Interpreting test result in Mida report

Created by LiRou C, Modified on Thu, 12 Dec, 2024 at 2:23 PM by LiRou C

Mida employs a sequential testing methodology powered by a frequentist statistical engine - a robust approach to A/B testing that offers several key advantages for decision-making.

What is Sequential Testing?

Unlike traditional fixed-horizon testing that requires a predetermined sample size, sequential testing allows for continuous monitoring of results as data accumulates. This means you can:

Check results at any time during the test
Stop the test early when clear winners or losers emerge
Continue collecting data when results are inconclusive
Maintain statistical validity throughout the monitoring process

The Frequentist Framework:

Mida's statistical engine is built on frequentist principles, which:

Calculates the probability of observing the test results if there were truly no difference between variants
Controls the false positive rate (Type I error) at your chosen significance level (typically 95%)
Provides confidence intervals to show the range of likely true effect sizes
Makes no assumptions about prior probabilities, relying purely on observed data

This combination of sequential testing and frequentist statistics ensures:

Efficient resource use by enabling early stopping when appropriate
Protection against false conclusions through rigorous statistical controls
Clear, interpretable results based on observed data
Flexible monitoring without compromising statistical validity

Test Result Cases:

Case 1: Clear Winner

Green: This shows a winning variant. Given that the required confidence level is 95%, this test result is considered statistically significant because the statistical significance value of 99.71% surpasses the required threshold of 95%. Statistical significance refers to the probability that the differences observed in the test are not due to chance. In this context, a 99.71% statistical significance means that there is a less than 0.3% likelihood that the results occurred by chance. And, with an improvement of 233.04%, this is a meaningful lift.

Next, look at the confidence interval of the difference of means. The confidence interval provides the range of expected lift values, at the 95% confidence level. In other words, the lower bound is the “worst case” scenario of possible lift and the upper bound is the “best case” scenario. Here, you see a range from 0.44% to 1.32%. Since both numbers show a good increase compared to the Control CR (0.26%), you can feel confident about the change.

Case 2: Clear Loser

Red: This shows a losing variant. Given that the required confidence level is 90%, then the statistical significance of the losing variant should ideally be less than 10% (100%-90%). The statistical significance value of Variant 1 is 6.71% which implies that the observed difference occurred due to randomness is roughly 6.71%, a figure that is below the required threshold of 10%. In other words, you can be (100 - 6.71) = 93.29% confident that the losing variant, Variant 1, is indeed inferior to the winning variant, Control.

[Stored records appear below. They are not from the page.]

-- ==== Sys2Proof/Laws/PerInstr.lean ====
section
/-! SUPPORT. PerInstr.lean: what holds of every command as syntax, one lemma per constructor. -/

/-- The word of a well-formed command fits in the `TS_W + 3` bits of the `cmd` port
(30_encoding.md R80, R81). -/
def Sys2Proof.Laws.WordFits.Statement (i : Sys2Proof.Instr) : Prop :=
  ∀ p : Sys2Proof.Params, i.wellFormed p = true → Sys2Proof.encode p i < 2 ^ (p.tsW + 3)

namespace Sys2Proof.Laws.WordFits

open Sys2Proof

theorem packWord_lt {p : Params} {k x : Nat} (hk : k < 8) (hx : x < p.modulus) :
    packWord p k x < 2 ^ (p.tsW + 3) := by
  calc packWord p k x < (k + 1) * p.modulus := by unfold packWord; rw [Nat.add_mul]; omega
    _ ≤ 8 * p.modulus := Nat.mul_le_mul_right _ hk
    _ = 2 ^ (p.tsW + 3) := by rw [Params.modulus, Nat.pow_add]; ring

theorem idle : Statement .idle := fun _ _ => packWord_lt (by omega) (Nat.two_pow_pos _)

theorem rise (ts : Nat) : Statement (.rise ts) := fun _ h =>
  packWord_lt (by omega) (of_decide_eq_true h)

theorem fall (ts : Nat) : Statement (.fall ts) := fun _ h =>
  packWord_lt (by omega) (of_decide_eq_true h)

theorem consume : Statement .consume := fun _ _ => packWord_lt (by omega) (Nat.two_pow_pos _)

theorem reset : Statement .reset := fun _ _ => packWord_lt (by omega) (Nat.two_pow_pos _)

end Sys2Proof.Laws.WordFits
end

Looking at the confidence interval, we see a range from 4.69% to 5.29% Conversion Rate (CR). In simpler terms, 4.69% represent the “worst case” scenario, and 5.29% represent the “best case” scenario of Variant 1's performance. Since both values are below the 5.38% CR of Control, you can be confident that the Control is the winner.

Case 3: Inconclusive Result

Gray: This indicates that the test doesn't have definitive results and hasn't reached statistical significance yet. Depending on what you're trying to achieve with your experiment, here are some options you may want to consider:

1. Let It Run Longer: In some instances, you might need to allow the experiment more time to gather a larger sample size and achieve more accurate results.

2. Simplify Variations: If you have too many variations, consider reducing them. For instance, you might bring four variations down to just two or three.

3. Prioritize Brand Consistency: If the results are similar between two variations, choose the one that aligns best with your brand's guidelines.

4. Repeat the Test: Running the same test again can be beneficial for confirming your initial findings. Keep in mind that factors like the time of the year, or fluctuations in website traffic, may affect the end results.

5. Keep It As Is: Occasionally, your original design or strategy may not need any changes and is the most suitable version.